**What needs to be done**
Exact copies of the lines from the line containing "s.setConsumer (.holding (unpack" through the last line of the entries below are the whole answer.

**Data supplied**
####################

/-- The induction takes the whole groups off one by one. -/
theorem bitUnpack_bytePack (tail : PackTail) {n : Nat} {bits : List Bit} (h : bits.length = 8 * n) :
    bitUnpack (bytePack tail bits) = bits := by
  induction n generalizing bits with
  | zero =>
    obtain rfl := List.length_eq_zero_iff.mp h
    rfl
  | succ n ih =>
    have hgroup : (bits.take 8).length = 8 := by
      rw [List.length_take]
      omega
    have hrest : (bits.drop 8).length = 8 * n := by
      rw [List.length_drop]
      omega
    calc bitUnpack (bytePack tail bits)
        = bitUnpack (bytePack tail (bits.take 8 ++ bits.drop 8)) := by rw [List.take_append_drop]
      _ = bits.take 8 ++ bits.drop 8 := by
        rw [bytePack_append_whole tail hgroup, bitUnpack_cons, bits8_packGroup tail hgroup, ih hrest]
      _ = bits := List.take_append_drop 8 bits

/-! ### DataEncode (44_bitstring_ops.md R140) -/

/-- The mode, the count and the characters of a text (44_bitstring_ops.md R140). -/
def bitStringOf (text : List CodePoint) : List Bit :=
  modeIndicator ++ bits8 (BitVec.ofNat 8 text.length) ++ bitUnpack (readBytes text)

theorem bitStringOf_length (text : List CodePoint) : (bitStringOf text).length = 12 + 8 * text.length := by
  rw [bitStringOf, List.length_append, List.length_append, bits8_length, bitUnpack_length, readBytes, List.length_map]
  rfl

theorem dataEncode_of_long {text : List CodePoint} (h : 255 < text.length) : dataEncode text = .error .lengthExceeded :=
  if_pos h

theorem dataEncode_of_unsupported {text : List CodePoint} (hlen : text.length ≤ 255) (h : ∃ c ∈ text, 255 < c.toNat) :
    dataEncode text = .error .unsupportedCharacter := by
  simp [dataEncode, Nat.not_lt.mpr hlen, h]

theorem dataEncode_of_supported {text : List CodePoint} (hlen : text.length ≤ 255) (h : ∀ c ∈ text, c.toNat ≤ 255) :
    dataEncode text = .ok (bitStringOf text) := by
  have hflat : (text.flatMap fun c => bits8 (c.setWidth 8)) = bitUnpack (readBytes text) := by
    rw [bitUnpack, readBytes, List.flatMap_map]
  simpa [dataEncode, bitStringOf, hflat, Nat.not_lt.mpr hlen] using h

theorem dataEncode_ok_inv {text : List CodePoint} {bits : List Bit} (h : dataEncode text = .ok bits) :
    (∀ c ∈ text, c.toNat ≤ 255) ∧ bits = bitStringOf text := by
  obtain hlen | hlen := Nat.lt_or_ge 255 text.length
  · cases (dataEncode_of_long hlen).symm.trans h
  by_cases hchars : ∀ c ∈ text, c.toNat ≤ 255
  · exact ⟨hchars, Except.ok.inj (h.symm.trans (dataEncode_of_supported hlen hchars))⟩
  · simp only [not_forall, Nat.not_le, exists_prop] at hchars
    cases (dataEncode_of_unsupported hlen hchars).symm.trans h

/-- Cutting a supported character to 8 bits loses nothing of it. -/
theorem byteSeq_readBytes_of_supported {text : List CodePoint} (h : ∀ c ∈ text, c.toNat ≤ 255) :
    byteSeq (readBytes text) = text :=
  byteSeq_readBytes (List.all_eq_true.mpr fun c hc => decide_eq_true (Nat.lt_succ_of_le (h c hc)))

/-- The characters stand behind 12 bits, whatever the text. -/
theorem readBytes_eq_of_bitStringOf {text text' : List CodePoint} (h : bitStringOf text = bitStringOf text') :
    readBytes text = readBytes text' :=
  bitUnpack_inj (List.append_inj_right h (by rw [List.length_append, List.length_append, bits8_length, bits8_length]))

/-- The bits of the count and of the characters, written out. -/
theorem bitStringOf_eq (text : List CodePoint) : bitStringOf text
    = [0, 1, 0, 0] ++ ((List.range 8).map fun k => BitVec.ofBool (text.length.testBit (7 - k)))
        ++ text.flatMap fun c => (List.range 8).map fun k => BitVec.ofBool (c.getLsbD (7 - k)) := by
  have hmode : modeIndicator = [0, 1, 0, 0] := rfl
  have hlow : ∀ k, 7 - k < 8 := fun k => by omega
  simp only [bitStringOf, hmode, bitUnpack, readBytes, List.flatMap_map, bits8_eq, BitVec.getLsbD_ofNat,
    BitVec.getLsbD_setWidth, hlow, decide_true, Bool.true_and]
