-- ==== Sys2Proof/Machine/Fetch.lean ====
section
/-!
DEFINITION. What the next step runs, and how it is taken. The block has no program counter and fetches no instruction
(10_state.md R20): a cycle runs the input vector the environment presents (42_system_and_step.md R87), and the consumer
dispatches the record it holds before its next cycle (43_dispatcher_context.md R94; log 12).
-/

namespace Sys2Proof.Machine

/-- The vector a cycle sees: the next of the list, or `0x000`, nothing selected, when the environment presents nothing
(R86; log 2). -/
def State.nextVector (s : State) : BitVec 12 := s.inputs.headD 0

/-- The code the next step runs. -/
def State.fetch (s : State) : Code Config.thisHardware.N :=
  match s.consumer with
  | .holding rec => .record rec
  | .polling => .input s.nextVector
  | .firing _ => .input s.nextVector

/-- The state with that code taken: the record leaves the consumer's hands, or the vector leaves the list. -/
def State.take (s : State) : State :=
  match s.consumer with
  | .holding _ => s.setConsumer .polling
  | .polling => s.setInputs s.inputs.tail
  | .firing _ => s.setInputs s.inputs.tail

/-- The state with an input vector placed first in the list; a record in the consumer's hands would be run before it, so
it is put aside. -/
def State.placeInput (s : State) (w : BitVec 12) : State :=
  let s' := s.setInputs (w :: s.inputs)
  match s.consumer with
  | .holding _ => s'.setConsumer .polling
  | .polling => s'
  | .firing _ => s'

/-- The state with a word of the table placed where the next step fetches: an input vector first in the list, or a packed
record in the consumer's hands (R33). A number that is no such word places nothing. -/
def State.placeTableWord (s : State) (nbits w : Nat) : State :=
  if nbits = 12 ∨ nbits = 16 then
    if w < 2 ^ 12 then s.placeInput (BitVec.ofNat 12 w) else s
  else if nbits = Config.thisHardware.RECW then
    if w < 2 ^ Config.thisHardware.RECW then
      s.setConsumer (.holding (unpack (BitVec.ofNat Config.thisHardware.RECW w)))
    else s
  else s

end Sys2Proof.Machine
end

####################

**Your solution**
      s.setConsumer (.holding (unpack (BitVec.ofNat Config.thisHardware.RECW w)))
    else s
  else s

end Sys2Proof.Machine
end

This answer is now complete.